Most especially do I feel sorry for those people who cannot find a certain illusion of happiness in reading. I thank whatever gods there be that I can generally find the means of "getting-away" between the covers of a book. A book has to be very puerile indeed if I cannot enjoy it to a certain extent—even though that extent be merely a mild ridicule and amusement. I can even enjoy books about books—if they are very well done, which is rare. I am not particularly interested in authors—especially the photographs of authors, which usually come upon their admirers with something approaching shock—because I always think that the most interesting part of an author is what he writes, not what he looks like. What he writes is generally what he is. You can't keep everything of yourself out of anything you may write—and thank Heaven for it! Apart from the story—often indeed, before the story itself—the most delightful parts of any book are the little gleams of the writer's point of view, of his philosophy, of his own life-experiences, which glint through the matter in hand, and sometimes raise a commonplace narrative into a volume of sheer entrancing joy. And perhaps one of the most difficult things to write is to write about books—I don't mean "reviews." (Almost anybody can give their opinion on books they have read, and tell you something about them—which is nine hundred and ninety per cent. of literary reviews.) But to write about books in a way which amuses you, or interests you, and makes you want immediately to read the book in question—that is a more difficult feat. And sometimes what the writer about books says about books is more entertaining than the books themselves. But then that is because of those little gleams of the personal which are always so delightful to find anywhere.
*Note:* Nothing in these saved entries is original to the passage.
/-- No command stops the machine, and none touches the queue of commands that wait. (That the manual stops no command is
the model's reading, log 36; the queue of waiting commands is the model's own, log 39.) -/
def Obligations.EveryCommandAnswersNext : Prop :=
  ∀ (i : Instr) (s : State), ∃ t, exec i s = .next t ∧ t.pending = s.pending

/-- What the manual says a cold start leaves. That State.reset is the part right after one is the model's choice
(log 1). -/
def Obligations.ResetIsAColdStart : Prop :=
  State.reset.supply = .run ∧
  State.reset.hold =
    { tableTime := 0, clockValid := false, bookings := [], nextId := 1, horizon := 0, guard := 0, guardSet := false,
      backupEnable := false,
      plans := Vector.replicate 8 { enabled := BitVec.allOnes 80, chairs := [], shareRight := BitVec.allOnes 80 },
      walkIn := { allowed := false, plan := 0, profile := Profile.walkInDefault, length := 60, gap := 5 } } ∧
  State.reset.stn.records = Vector.replicate 83
    { identity := none, caps := none, echo := none, state := .vacant, missed := 0, call := false, haltTime := none,
      haltOver := false, heldResume := false } ∧
  State.reset.stn.plan =
    { expected := 80, period := 200, limit := 3, idleAllowed := true, contentFitted := true, clockSource := .internal,
      keepOpen := false } ∧
  State.reset.stn.period = 200 ∧ State.reset.stn.locked = false ∧ State.reset.stn.short = false ∧
  State.reset.guardLock = false ∧ State.reset.ctx = none ∧ State.reset.queue = [] ∧
  State.reset.ring =
    { nextFrame := 0, fresh := true, flight := none, failures := 0, broken := false, badCells := 0 } ∧
  State.reset.sched.class1 = [] ∧ State.reset.sched.class2 = [] ∧
  State.reset.sched.class3 = [.resumeAll, .unbypassAll] ∧ State.reset.sched.presentation = none ∧
  State.reset.sched.minute = none ∧ State.reset.sched.last4 = .minutes ∧
  State.reset.chan =
    { table := Vector.replicate 8 none, order := [], holders := [], holdMode := none, deferred := none } ∧
  (∀ bus < 4, ∀ source < 10, gainCode State.reset bus source = if bus = 3 ∧ source = 9 then 0 else 40) ∧
  State.reset.mix.clips = Vector.replicate 4 0 ∧ State.reset.mix.selection = .internal ∧
  State.reset.mix.inUse = .internal ∧ State.reset.mix.formed = none ∧
  State.reset.mix.fault = false ∧ State.reset.mix.present = false ∧
  State.reset.share = { holder := none, waiting := [], grace := none, deferred := none } ∧
  State.reset.panel.records = Vector.replicate 80
    { page := .blank, window := { x0 := 0, x1 := 255, y0 := 0, y1 := 127 }, lampDirty := false, pageDirty := false,
      listDirty := false, lampSent := none, flash := false } ∧
  State.reset.panel.staged = none ∧ State.reset.panel.job = none ∧
  State.reset.panel.tiles = Vector.replicate 96
    { front := Vector.replicate 16 none, back := Vector.replicate 16 none } ∧
  State.reset.panel.refresh = false ∧ State.reset.panel.turn = .refresh ∧
  State.reset.minutes =
    { queue := [], nextSeq := 0, rangeA := { enabled := true, first := 1, last := 80, mask := 7 },
      rangeB := { enabled := false, first := 1, last := 80, mask := 7 }, drop := 0, credits := 0, flight := none } ∧
  State.reset.orders.inbound = [] ∧ State.reset.orders.starts = [.coldStart] ∧ State.reset.orders.mask = 0 ∧
  State.reset.orders.alert = .none ∧ 
  (∀ n, 2 ≤ n → n ≤ 11 → (noticeAt State.reset n).pending = false ∧ (noticeAt State.reset n).count = 0) ∧
  State.reset.sup.cadence = .idle ∧ State.reset.sup.timer = false ∧ State.reset.sup.restart = .absent

/-- The invariants hold at reset. -/
def Obligations.ResetMeetsInvariants : Prop :=
  InRange State.reset ∧ FloorTables State.reset ∧ StationTable State.reset ∧ MinutesSequence State.reset

/-- What InRange lists stays in its range: table time, the horizon, the next id, the sizes of the tables and queues; the
bookings' ids, plans, grades reached and extensions used, the grades and speak limits of their profiles and of the
walk-in profile; the context's id, plan, grade and speak limit, and the speak timers; frame numbers, failures and bad
cells, with the ring BROKEN exactly at 32 failures in a row; the ring plan; gain codes, clip counts, credits, drops,
notice counts and the miss count of a piece. -/
def Obligations.StepKeepsRanges : Prop :=
  ∀ s t : State, InRange s → step s = .next t → InRange t

/-- The queue, the channel table, the opening order, the holding set and the share waiting list stay consistent. -/
def Obligations.StepKeepsFloorTables : Prop :=
  ∀ s t : State, FloorTables s → step s = .next t → FloorTables t

/-- Every station record stays consistent with its state. -/
def Obligations.StepKeepsStationTable : Prop :=
  ∀ s t : State, StationTable s → step s = .next t → StationTable t

/-- The sequence numbers of the minutes queue run on without a gap. -/
def Obligations.StepKeepsMinutesSequence : Prop :=
  ∀ s t : State, MinutesSequence s → step s = .next t → MinutesSequence t

/-! ### Orders on the wire -/

/-- The body of every well-formed order fits an ORDER cell, and its fields read back as the order they came from. -/
def Obligations.OrderBodiesReadBack : Prop :=
  ∀ (i : Instr) (h : OrderHead) (code : Nat), i.wellFormed = true → i.head = some h → i.orderCode = some code →
    i.orderBody.length ≤ 32 ∧ parseOrder h code i.fieldBytes = some i

/-- A cell of a station's kind reads back from the bytes that carry it, and with any other check it is bad. -/
def Obligations.CellsReadBack : Prop :=
  ∀ (dest source tag kind : Nat) (k : InKind) (body : List Byte), dest < 256 → source < 256 → tag < 256 →
    kind < 256 → inKindOf kind = some k → body.length ≤ 32 →
    parseCell (cellBytes dest source kind tag body) =
      some { dest := dest, source := source, kind := k, tag := tag, body := body } ∧
    (∀ c0 c1 : Byte, bytes2 (crc16 ([byte dest, byte source, byte kind, byte tag, byte body.length] ++ body)).toNat
        ≠ [c0, c1] →
      parseCell ([byte dest, byte source, byte kind, byte tag, byte body.length] ++ body ++ [c0, c1]) = none)

/-- A well-formed order that passes the checks of R187 and finds the inbound queue empty is carried out as if it had
been waiting there (the model's convention for order commands, log 3). -/
def Obligations.ArrivingOrderIsCarriedOut : Prop :=
  ∀ (i : Instr) (h : OrderHead) (code : Nat) (s : State), mainRunning s = true → s.orders.inbound = [] →
    i.head = some h → i.orderCode = some code → i.wellFormed = true → h.source = 81 → present s 81 = true →
    h.part < partsOf code →
    exec i s = exec i { s with orders := { s.orders with inbound := [i] } }

/-- The order unit's own refusals at arrival: NO RIGHT, then MALFORMED for operands that fit no body of the code or a part
that the result does not have, then BUSY. (That an order command which does not stand at the head of the inbound queue
arrives is the model's convention, log 3; that no ALERT follows the ANSWER of a TAKE NOTICE refused at arrival is the
model's choice, log 49.) -/
def Obligations.ArrivalRefusals : Prop :=
  ∀ (i : Instr) (h : OrderHead) (code : Nat) (s : State), mainRunning s = true →
    s.orders.inbound.head? ≠ some i → i.head = some h → i.orderCode = some code →
    let answer (status : Status) : Host.Outcome State Fault Refusal :=
      .next (settle { s with sched := { s.sched with class2 := s.sched.class2 ++
        [.answer { dest := h.source, tag := h.tag, code := code, status := status, part := h.part,
                   parts := partsOf code, result := [] }] } })
    (¬ (h.source = 81 ∧ present s 81 = true) → exec i s = answer .noRight) ∧
    (h.source = 81 → present s 81 = true → i.wellFormed = false ∨ partsOf code ≤ h.part →
      exec i s = answer .malformed) ∧
    (h.source = 81 → present s 81 = true → i.wellFormed = true → h.part < partsOf code →
      4 ≤ s.orders.inbound.length → exec i s = answer .busy)
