/-- R145: the lane passes to the seat, and the mark of a seat that held it waits too. -/
theorem shareGrantTake_granted (n : Nat) (s : State) :
    LaneGranted n s (shareGrantTake n s) ∧
      ∀ x ∈ s.share.holder, .laneSeat x.seat ∈ (shareGrantTake n s).sched.class1 := by
  have granted := grantLane_granted n (endShareOnly .order s)
  unfold shareGrantTake
  cases held : s.share.holder with
  | none =>
      rw [endShareOnly_of_free held] at granted ⊢
      exact ⟨granted, by simp⟩
  | some x =>
      have ended := endShareOnly_ended held .order
      refine ⟨ended.granted granted, fun y hy => ?_⟩
      cases hy
      exact granted.floor.marks ended.seat

/-! ### SHARE GRANT, SHARE END and SHARE CLEAR WAITING (R145, R146) -/

theorem exec_shareGrant (h : OrderHead) (n : Nat) (s : State) :
    exec (.shareGrant h n) s = .next (runOrder (.shareGrant h n) h 0x68 (shareGrantOrder n) s) := rfl

theorem exec_shareEnd (h : OrderHead) (s : State) :
    exec (.shareEnd h) s = .next (runOrder (.shareEnd h) h 0x69 shareEndOrder s) := rfl

theorem exec_shareClearWaiting (h : OrderHead) (s : State) :
    exec (.shareClearWaiting h) s = .next (runOrder (.shareClearWaiting h) h 0x6A shareClearWaitingOrder s) := rfl

theorem sessionLive_eq_false {s : State} (h : liveCtx s = none) : sessionLive s = false := by simp [sessionLive, h]

theorem present_of_eligibleSix {s : State} {n : Nat} (h : eligibleSix s n = true) : present s n = true := by
  simp only [eligibleSix, Bool.and_eq_true] at h
  obtain ⟨⟨⟨⟨_, here⟩, _⟩, _⟩, _⟩ := h
  exact here

theorem eligibleSix_eq_false {s : State} {n : Nat}
    (h : s.stn.plan.contentFitted = false ∨ enabledSeat s n = false ∨ hasShareRight s n = false) :
    eligibleSix s n = false := by
  rcases h with unfitted | disabled | rightless
  · simp [eligibleSix, unfitted]
  · simp [eligibleSix, disabled]
  · simp [eligibleSix, rightless]

/-- R145: past the first four checks a SHARE GRANT turns on the reserve alone. -/
theorem shareGrantOrder_of_eligible {s : State} {n : Nat} (live : liveCtx s ≠ none) (seat : isSeat n = true)
    (other : isHolder s n = false) (six : eligibleSix s n = true) :
    shareGrantOrder n s =
      if shareRoom s s.share.holder.isSome then done [] (shareGrantTake n s) else refuse .logFull s := by
  simp [shareGrantOrder, sessionLive_of_liveCtx live, seat, present_of_eligibleSix six, other, six]

/-- R145, check 4: the seat holds the lane, or a condition of R137 fails it. -/
theorem shareGrantOrder_barred {s : State} {n : Nat} (live : liveCtx s ≠ none) (seat : isSeat n = true)
    (here : present s n = true)
    (barred : isHolder s n = true ∨ s.stn.plan.contentFitted = false ∨ enabledSeat s n = false ∨
      hasShareRight s n = false) : shareGrantOrder n s = refuse .state s := by
  rcases barred with holds | unmet
  · simp [shareGrantOrder, sessionLive_of_liveCtx live, seat, here, holds]
  · simp [shareGrantOrder, sessionLive_of_liveCtx live, seat, here, eligibleSix_eq_false unmet]

/-- A SHARE GRANT that is taken (R145). -/
theorem shareGrant_takes {h : OrderHead} {n : Nat} {s : State} (ready : Ready (.shareGrant h n) s)
    (taken : shareGrantOrder n s = done [] (shareGrantTake n s)) :
    ∃ t, exec (.shareGrant h n) s = .next t ∧ LaneGranted n s t ∧
      (∀ x ∈ s.share.holder, .laneSeat x.seat ∈ t.sched.class1) ∧
      .answer { dest := h.source, tag := h.tag, code := 0x68, status := .done, part := h.part, parts := 1,
                result := [] } ∈ t.sched.class2 := by
  obtain ⟨granted, ended⟩ := shareGrantTake_granted n s
  have kept := answered_laneKept h 0x68 .done [] (shareGrantTake n s)
  have answer := answer_mem_answered h 0x68 .done [] (shareGrantTake n s)
  rw [List.drop_nil, List.take_nil] at answer
  exact ⟨_, by rw [exec_shareGrant, runOrder_done ready h 0x68 taken], granted.kept kept,
    fun x held => kept.floor.marks (ended x held), answer⟩

/-- R146: a SHARE END with no seat waiting frees the lane and answers seat 0. -/
theorem shareEnd_frees {h : OrderHead} {s : State} {x : Holder} (ready : Ready (.shareEnd h) s)
    (live : liveCtx s ≠ none) (held : s.share.holder = some x) (alone : s.share.waiting = []) :
    ∃ t, exec (.shareEnd h) s = .next t ∧ LaneEnded x s t ∧
      .answer { dest := h.source, tag := h.tag, code := 0x69, status := .done, part := h.part, parts := 1,
                result := ([0].drop (28 * h.part)).take 28 } ∈ t.sched.class2 := by
  have ended := endShareOnly_ended held .order
  have nobody : holderByte (endShareOnly .order s) = 0 := by simp [holderByte, ended.share, byte]
  have taken : shareEndOrder s = done [0] (endShareOnly .order s) := by
    simp [shareEndOrder, sessionLive_of_liveCtx live, held, endShare_of_none_waiting held alone, nobody]
  exact ⟨_, by rw [exec_shareEnd, runOrder_done ready h 0x69 taken], ended.kept (answered_laneKept _ _ _ _ _),
    answer_mem_answered h 0x69 .done [0] _⟩

/-- Settles O55, order by order and check by check. -/
theorem shareOrdersMoveLane : Obligations.ShareOrdersMoveLane := by
  intro h n s
  refine ⟨fun ready => ?_, fun ready => ?_, fun ready => ?_⟩
  · have refused {status : Status} (e : shareGrantOrder n s = refuse status s) :
        exec (.shareGrant h n) s = .next (answered h 0x68 status [] s) := by
      rw [exec_shareGrant, runOrder_refused ready h 0x68 e]
    refine ⟨fun dead => refused ?_, fun live range => refused ?_, fun live low high => ?_⟩
    · simp [shareGrantOrder, sessionLive_eq_false dead]
    · simp [shareGrantOrder, sessionLive_of_liveCtx live, isSeat_eq_false range]
    · have seat := isSeat_of_range low high
      refine ⟨fun absent => refused ?_, fun here barred => refused (shareGrantOrder_barred live seat here barred),
        fun other six => ?_⟩
      · simp [shareGrantOrder, sessionLive_of_liveCtx live, seat, absent]
      · have turns := shareGrantOrder_of_eligible live seat other six
        refine ⟨fun full => refused (by simp [turns, full]), fun room => ?_⟩
        obtain ⟨t, run, granted, ended, answer⟩ := shareGrant_takes ready (by simp [turns, room])
        exact ⟨t, run, granted.frame, granted.floor.chan, granted.floor.queue, granted.holder, granted.waiting,
          granted.seat, granted.bridge, ended, answer⟩
  · have refused {status : Status} (e : shareEndOrder s = refuse status s) :
        exec (.shareEnd h) s = .next (answered h 0x69 status [] s) := by
      rw [exec_shareEnd, runOrder_refused ready h 0x69 e]
    refine ⟨fun dead => refused ?_, fun live free => refused ?_, fun x live held alone => ?_⟩
    · simp [shareEndOrder, sessionLive_eq_false dead]
    · simp [shareEndOrder, sessionLive_of_liveCtx live, free]
    · obtain ⟨t, run, ended, answer⟩ := shareEnd_frees ready live held alone
      exact ⟨t, run, ended.frame, ended.floor.chan, ended.floor.queue, ended.share, ended.seat, ended.bridge, answer⟩
  · rw [exec_shareClearWaiting]
    split
    · rename_i dead
      have refuses : shareClearWaitingOrder s = refuse .noSession s := by
        simp [shareClearWaitingOrder, sessionLive_eq_false dead]
      rw [runOrder_refused ready h 0x6A refuses]
    · rename_i live
      have clears : shareClearWaitingOrder s = done [byte s.share.waiting.length]
          (s.setShare { s.share with waiting := [], deferred := none }) := by
        simp [shareClearWaitingOrder, sessionLive_of_liveCtx live]
      rw [runOrder_done ready h 0x6A clears]
      rfl

end Sys2Proof.ContentShare
end
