/-- The sheaf with the tiles the state holds for it, after `touch`. -/
def Sheaf.retile (h : Sheaf) (s : State) : Sheaf := { h with tiles := ((s.sheaf? h.uid).map (·.tiles)).getD h.tiles }

/-- The v registers an instruction writes. -/
def Sheaf.writesV (h : Sheaf) (i : Instr) : List Nat :=
  (h.operands i).flatMap fun f => match f.use with
    | .v n => if f.role != .rd then (List.range n).map fun k => f.val + k else []
    | _ => []

/-- The unobserved per-lane copies whose register operands an instruction writes in one of their lanes (06/R169). -/
def State.clobbered (s : State) (h : Sheaf) (i : Instr) : List Op :=
  (s.unseen h).filter fun o => (o.regs.any fun r => (h.writesV i).contains r) &&
    (h.effLanes i).any fun l => o.lanes.any fun c => c.lid == l.lid

/-! ### Issue, retire, trap -/

/-- Whether an operand-log entry of a sheaf waits for the ERET of the handler the sheaf runs: it is older than the handler
(17/R382; log entry 61). -/
def LogEntry.asleep (e : LogEntry) (h : Sheaf) : Bool := h.trap.inH && decide (e.unit < h.trap.seq)

/-- The unserviceable operand-log entries of a sheaf and the causes found outside the log that may trap now (02/R41, R42;
17/R382). -/
def State.lateEntries (s : State) (h : Sheaf) : List LogEntry :=
  (s.flt.log.filter fun e => e.uid == h.uid && e.state == 3 && !e.asleep h) ++ h.raised.filter fun e => !e.asleep h

/-- Whether an agent of the sheaf has been let through a nest wait that its sheaf has not left yet. -/
def State.letThrough (s : State) (h : Sheaf) : Bool :=
  s.stk.nests.any fun n => n.launch == h.launch &&
    ((n.arr.any fun a => a.1 / 1024 == h.uid && a.2 != n.phase) || n.got.any fun a => a.1 / 1024 == h.uid && a.2 != n.round)

/-- Whether the sheaf may issue: running, with a path, awake, no late cause waiting, no boundary stop due outside a
chain (17/R390, 02/R28) and outside an arrival under way, the device on. -/
def State.canIssue (s : State) (h : Sheaf) : Bool :=
  h.run == .running && h.path.isSome && h.sleep == 0 && ((s.lateEntries h).isEmpty || h.chain.pc0.isSome || h.arr.isSome) &&
  s.rep.on && s.rep.shutdown.isNone &&
  (match h.stop with | some r => !r.due || (h.chain.pc0.isSome && !h.waiting) || h.arr.isSome || s.letThrough h | none => true)

/-- The unit is over: the chain is spent, arrival is checked (02/R34). -/
def Sheaf.close (h : Sheaf) : Sheaf :=
  Sheaf.settled { h with chain := ⟨none, []⟩, fbuf := none, waiting := false, timeL := none }

/-- The unit is over and the path goes on at `pc`. -/
def Sheaf.retire (h : Sheaf) (pc : Pc) : Sheaf := (h.setPc pc).close

/-- The next instruction's PC. -/
def Sheaf.nextPc (h : Sheaf) : Pc := h.pc.add 4

/-- Complete the unit with the sheaf changed to `h`. -/
def State.done (s : State) (h : Sheaf) : State := s.putSheaf (h.retire h.nextPc)

/-- Complete the unit by going to `pc`. -/
def State.goTo (s : State) (h : Sheaf) (pc : Pc) : State := s.putSheaf (h.retire pc)

/-- One entry per cause: the first lane's (02/R40, 17/R389). -/
def firstPer : List (Nat × DWord) → List (Nat × DWord)
  | [] => []
  | (c, a) :: l => (c, a) :: (firstPer l).filter fun x => x.1 != c

/-- End the unit: retire, or raise the causes found, every effect standing (02/R40). -/
def State.finish (s : State) (h : Sheaf) (i : Instr) (cs : List (Nat × DWord)) : State :=
  if cs.isEmpty then s.done h else s.raise h (encode i) (firstPer cs)

/-- End a unit some of whose lanes' requests are still out: it retires, and the causes found, each with its lane, are raised at the
boundary together with those that the answers bring (02/R41). -/
def State.finishLater (s : State) (h : Sheaf) (i : Instr) (unit : Nat) (cs : List (Nat × Nat × DWord)) : State :=
  let es := cs.map fun c => (⟨h.uid, h.core, 0, encode i, 0, 0, 3, [], [(c.1, c.2.2)], h.unitPc, c.2.1, unit⟩ : LogEntry)
  s.done { h with raised := h.raised ++ es }

/-- Raise one cause of the instruction class: no effect (02/R41). -/
def State.trapNow (s : State) (h : Sheaf) (i : Instr) (cause : Nat) (addr : DWord) : State :=
  s.raise h (encode i) [(cause, addr)]

/-- Take a trap of decode: TRAPA is not stated, so it is a free value (log entry 7). -/
def State.decodeTrap (s : State) (h : Sheaf) (insn : Word) (cause : Nat) : State :=
  (s.draw 1).raise h insn [(cause, Config.freeValue s.ctl.free)]

/-- The least of a list of causes. -/
def leastCause : List Nat → Option Nat
  | [] => none
  | c :: cs => some ((leastCause cs).elim c fun d => min c d)

/-- What needs an address space, a stook, a launch or a task queue, which a sequencer sheaf has not (04/R106): a literal
needs a code segment, a flag in a peer's scratch a stook (log entry 57). -/
def Sheaf.needsSpace (h : Sheaf) (i : Instr) : Bool :=
  match i.grp with
  | .ld | .st => true
  | .atom => xSpc (h.xmem i) != 1
  | .scr => xSpc (h.xmem i) == 2
  | .stk | .task | .mbx | .nest | .ldl => true
  | _ =>
    match i with
    | .bulk o => o.f.getLsbD 1 && (h.getS (o.sa.toNat + 4)).getLsbD 25
    | .lg2s _ | .ls2g _ | .dec _ | .dscd _ | .pref _ | .red _ | .peer _ | .mcast _ => true
    | .bar o | .bara o => o.sb != 0
    | _ => false

/-- What the current sheaf does with an instruction word: nothing while it may not issue or a register is pending; the
trap of decode; or the instruction's own effect, after what a write of an unobserved copy's register operands leaves
undefined (06/R169). -/
def State.issueBy (s : State) (h : Sheaf) (i : Instr) (body : Sheaf → State → State) : State :=
  if s.canIssue h then
    match leastCause (s.decodeCauses h i) with
    | some c => s.decodeTrap h (encode i) c
    | none =>
      if s.hazard h i then s
      else if h.seqr && h.needsSpace i then s.trapNow h i 6 0
      else match s.clobbered h i with
        | [] => body h s
        | o :: os => let s1 := s.cloud (o :: os); body (h.retile s1) s1
  else s

/-- Execute an instruction word for the current sheaf. -/
def issue (i : Instr) (s : State) (body : Sheaf → State → State) : Out :=
  match s.cur? with
  | none => .fault .noSheaf
  | some h => .next (s.issueBy h i body)

/-! ### Declared energy (10/R292, R293) -/

/-- The cost of a declared class (07/R193). -/
def energyCost (c : Nat) : Nat := 2 ^ c

/-- The budget of a sheaf's context on its die. -/
def State.energyOf (s : State) (h : Sheaf) : Option Energy := (s.ctx? h.ctx).bind fun c => c.energy[dieOf h.core]?

/-- Whether the budget covers a cost; a sequencer sheaf is not debited (04/R106). -/
def State.canSpend (s : State) (h : Sheaf) (cost : Nat) : Bool :=
  h.seqr || match s.energyOf h with | some e => decide ((cost : Int) ≤ e.bud) | none => true

/-- Debit a cost. -/
def State.spend (s : State) (h : Sheaf) (cost : Nat) : State :=
  if h.seqr then s
  else s.modCtx h.ctx fun c => { c with energy := c.energy.modify (dieOf h.core) fun (e : Energy) =>
    { e with bud := e.bud - (cost : Int), debits := e.debits + cost, work := true } }

/-- The results on their way once an instruction has issued: the registers it has written stay pending in its lanes until
they have arrived (02/R31). -/
def Sheaf.lateAfter (h : Sheaf) (i : Instr) : List LateRes :=
  if i.slow && !(h.effLanes i).isEmpty then
    h.late ++ (h.operands i).filterMap fun f => match f.use with
      | .v n => if f.role != .rd then some ⟨f.val, n, (h.effLanes i).map (·.lid), true⟩ else none
      | _ => none
  else h.late

/-- Change the lanes of the effective mask, all reading before any writes (02/R26), and OR their flags. -/
def Sheaf.sweep (h : Sheaf) (i : Instr) (f : Lane → Lane × Flags) : Sheaf :=
  { h with
    late := h.lateAfter i
    lanes := h.lanes.map fun l => if h.eff i l then (f l).1 else l
    fflg := (h.effLanes i).foldl (fun (g : Flags) (l : Lane) => g ||| (f l).2) h.fflg }

/-- A swept instruction that changes registers of lanes and FFLG. -/
def swept (i : Instr) (s : State) (f : Sheaf → Lane → Lane × Flags) : Out :=
  issue i s fun h s => s.done (h.sweep i (f h))

/-- A swept instruction of a declared class: it does not issue while the budget is below its cost. -/
def sweptAt (cls : Nat) (i : Instr) (s : State) (f : Sheaf → Lane → Lane × Flags) : Out :=
  issue i s fun h s =>
    if s.canSpend h (energyCost cls) then (s.spend h (energyCost cls)).done (h.sweep i (f h)) else s

/-- A uniform instruction that writes one s register. -/
def scalar (i : Instr) (s : State) (n : Nat) (f : Sheaf → Word) : Out :=
  issue i s fun h s => s.done (h.setS n (f h))

/-- A uniform instruction that writes an s pair. -/
def scalarPair (i : Instr) (s : State) (n : Nat) (f : Sheaf → DWord) : Out :=
  issue i s fun h s => s.done (h.setPair n (f h))

end Sys2Proof.Machine
end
Faith Reached Through Bitterness and Loss

Looking back on one's life, I always think it is so strange that just those blows of fate which logic would consider as certain to destroy such things as Faith and Belief, optimism and steadfastness of soul-vision, so many times provide their very foundations. How often those whose Belief in a Life Hereafter is the firmest have little reason to encourage that belief. We often find through sorrow, a happiness—no, not happiness, but a peace—which is enduring. When the waves of agnosticism and atheism have broken over our souls, the ebb tide is so often Faith and Hope. And, as we approach nearer and nearer to the time when, in the ordinary course of events, we so soon shall know, there creeps into our hearts a certainty that all is not ended with life, a belief which defies reason, and logic, and common sense, and which, to outsiders, often appears to be merely a clutching at straws. But these straws save us, and, through their means, we eventually reach the shore where doubts cannot flourish and agnosticism gives way to a Faith which we feel more than we can actually define.